Feld’s experiential learning has continued throughout her career. She studied photography at the Corcoran School of the Arts and Design at The George Washington University, and went on to take photos of boxer Muhammad Ali, SuperCross motorcycle racing, Monster Jam events, Ringling Bros and Barnum & Bailey Circus, endangered Asian elephants, and more.

She was also involved in the Feld Family Foundation, which supports higher education, the performing arts, and conservation, as well as the Ringling Bros and Barnum & Bailey Center for Elephant Conservation, which supported cancer research exploring the efficacy of the P53 genes in elephants. The gene protects elephants from getting cancer and research is now focused on its use in human cancer treatments. In addition, she served as a board member and president of the corporation of The Holton-Arms School, an independent girls’ school in Bethesda, Md., attended by her daughters, Nicole, Alana (COM’02), and Juliette.

And she has dedicated herself to live theater, as a member and chair of the Signature Theatre in Arlington, Va.; as a coproducer of the Tony Award-winning Broadway musical Dear Evan Hansen, and, most recently, as a coproducer of the Tony Award-nominated Broadway musical Water For Elephants. Feld said that as soon as she read the script for Like Water for Elephants, she “felt the passion.” She was amazed by how the writers truly got at the heart of the circus business and being part of the production “stirred my creative juices” and “made my heart soar.”

Feld says serving on the Dean’s Advisory Board has given her an appreciation for the countless opportunities and resources available to students today, and the ways that alumni support and mentorship can make a difference in their lives. Her family foundation established the Feld Family Career Center at the Questrom School of Business, the Feld Family Skating Center at Agganis Arena, and three endowed professorships: the Feld Family Professor in Innovation and Entrepreneurship, Management & Organizations; the Feld Family Professorship of Teaching Excellence in the College of Arts & Sciences; and the Feld Family Professorship of Emerging Media in the College of Communication.

She encourages fellow alumni to follow her lead in giving back—to bring what they have learned in their lives and careers back to campus to support and enhance the experience of current students. “The University is a lot different than when any of us were there.

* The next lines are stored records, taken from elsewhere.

/-- No foreground is next by an instant before those of all that are owed. -/
theorem State.nextOwed_none {t : Nat} {s : State} (h : ∀ n, (s.hub.owed.get n).all (fun e => t < e) = true) : s.nextOwed t = none := by
  unfold State.nextOwed
  refine List.foldl_fixed' (fun n => ?_) _
  have hn := h n
  cases ho : s.hub.owed.get n with
  | none => rfl
  | some e =>
    rw [ho] at hn
    exact if_neg (by simpa using hn)

/-- Where one core alone is owed its foreground, that one is next once its instant has come. -/
theorem State.nextOwed_only {n : Fin 4} {e : Nat} (t : Nat) {s : State} (hn : s.hub.owed.get n = some e)
    (ho : ∀ m, m ≠ n → s.hub.owed.get m = none) : s.nextOwed t = if e ≤ t then some (n, e) else none := by
  obtain ⟨l, r, hl⟩ := List.append_of_mem (List.mem_finRange n)
  obtain ⟨-, hnr, hlr⟩ := List.nodup_append.mp (hl ▸ List.nodup_finRange 4)
  have hl' : ∀ m ∈ l, s.hub.owed.get m = none := fun m hm => ho m (hlr m hm n List.mem_cons_self)
  have hr' : ∀ m ∈ r, s.hub.owed.get m = none := fun m hm => ho m (fun h => (List.nodup_cons.mp hnr).1 (h ▸ hm))
  unfold State.nextOwed idxs
  rw [hl, List.foldl_append, List.foldl_cons, foldl_of_fixed l, foldl_of_fixed r, hn]
  · intro m hm b
    rw [hr' m hm]
  · intro m hm b
    rw [hl' m hm]

/-- With no foreground next, none runs late. -/
theorem State.lateOne_of_none {t : Nat} {s : State} (h : s.nextOwed t = none) : s.lateOne t = s := by
  unfold State.lateOne
  rw [h]

/-- The foreground that is next runs at its instant, and is owed no more. -/
theorem State.lateOne_of_some {t : Nat} {s : State} {n : Fin 4} {e : Nat} (h : s.nextOwed t = some (n, e)) : s.lateOne t =
    ((s.advanceTo e).hubMap (fun u => { u with owed := put1 u.owed n none, lastWd := put1 u.lastWd n e })).foreground n := by
  unfold State.lateOne
  rw [h]

theorem State.late_of_none {t : Nat} {s : State} (h : s.nextOwed t = none) : s.late t = s :=
  List.foldl_fixed' (fun _ => State.lateOne_of_none h) _

/-! ### What a vault says -/

theorem pending_of_vault {t : State} {v : Vault} (h : t.vault = v) : t.pending = v.pending := congrArg Vault.pending h

theorem frame_tick_of_vault {t : State} {v : Vault} (h : t.vault = v) : t.hub.frame = v.frame ∧ t.hub.tick = v.tick :=
  ⟨congrArg Vault.frame h, congrArg Vault.tick h⟩

/-! ### No command waiting -/

/-- A step with no command in front lets one period pass, and the late foregrounds of its end run. -/
theorem step_of_pending_nil {s : State} (h : s.pending = []) : step s = .next ((s.advance 1).late (s.now + 1)) := by
  unfold step
  rw [h]

/-- Time owes no core a foreground and frees none of one. -/
theorem State.advance_owed (n : Nat) (s : State) : (s.advance n).hub.owed = s.hub.owed :=
  congrArg HubSteady.owed (State.advance_hub n s)

theorem State.advance_pending (n : Nat) (s : State) : (s.advance n).pending = s.pending := pending_of_vault (State.advance_vault n s)

theorem State.late_pending (t : Nat) (s : State) : (s.late t).pending = s.pending := pending_of_vault (State.late_vault t s)

/-! ### FRAME and the instant of the last tick -/

/-- Every command but REQ_DB_WRITE and those of `setsFrame` leaves FRAME and the instant of the last tick. -/
theorem exec_frame_tick_of_not_reqDb {s t : State} (c : Instr) (hr : ringsReqDb c = false) (hf : setsFrame c = false)
    (q : exec c s = .next t) : t.hub.frame = s.hub.frame ∧ t.hub.tick = s.hub.tick := by
  cases ho : opensVault c with
  | false => exact frame_tick_of_vault (exec_vault c ho hf q)
  | true =>
    cases c with
    | ownerEnrol m => exact frame_tick_of_vault (execOwnerEnrol_vault m s t q)
    | fwBegin m => exact frame_tick_of_vault (execFwBegin_vault m s t q)
    | fwChunk m => exact frame_tick_of_vault (execFwChunk_vault m s t q)
    | fwCommit m => exact frame_tick_of_vault (execFwCommit_vault m s t q)
    | trialConfirm => exact frame_tick_of_vault (execTrialConfirm_vault s t q)
    | coldBoot => nomatch hf
    | reqDbWrite len => nomatch hr
    | _ => nomatch ho

/-- Every command but those of `setsFrame` leaves FRAME and the instant of the last tick. -/
theorem exec_frame_tick {s t : State} (c : Instr) (hf : setsFrame c = false) (q : exec c s = .next t) :
    t.hub.frame = s.hub.frame ∧ t.hub.tick = s.hub.tick := by
  cases c with
  | reqDbWrite len =>
    obtain ⟨u, hu, h⟩ | ⟨c, u, hr, hc, hu, h⟩ := execReqDbWrite_cases len s
    · rw [← Host.Outcome.next.inj (h.symm.trans q)]
      exact frame_tick_of_vault hu
    · obtain ⟨hf, ht⟩ := frame_tick_of_vault hu
      exact (exec_frame_tick_of_not_reqDb c hr hc (h.symm.trans q)).imp (·.trans hf) (·.trans ht)
  | _ => exact exec_frame_tick_of_not_reqDb _ rfl hf q

/-- With no trial that has failed, or no hub reset before, the ROM finds nothing to fall back from. -/
theorem State.bootFallback_none {s : State} (h : s.hub.flash.endTrials.2 = false ∨ s.hub.boot.warm = false) : s.bootFallback = s := by
  unfold State.bootFallback
  refine if_neg ?_
  rw [Bool.and_eq_true]
  rintro ⟨hf, hw⟩
  exact h.elim (absurd hf <| Bool.eq_false_iff.mp ·) (absurd hw <| Bool.eq_false_iff.mp ·)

We’re better because we have this affiliation. And we’re better because of what we learn when we get involved,” she said. “Then we can be the mentors that we ought to be, we can create internships that we ought to do, we can help students by providing a far better launch pad and guidance.”

Personally, she’s not sure what her next learning experience will be, but she is not worried because there is a lot more to learn and to do.

“Life is an opportunity; you just need to keep your eyes open and find them and use what you have so you can learn what you don’t have,” she said. “It’s important to me that whatever I do, I make the road easier for other people, whatever I can do to help crack open a door so someone else who does have the skills can go through.”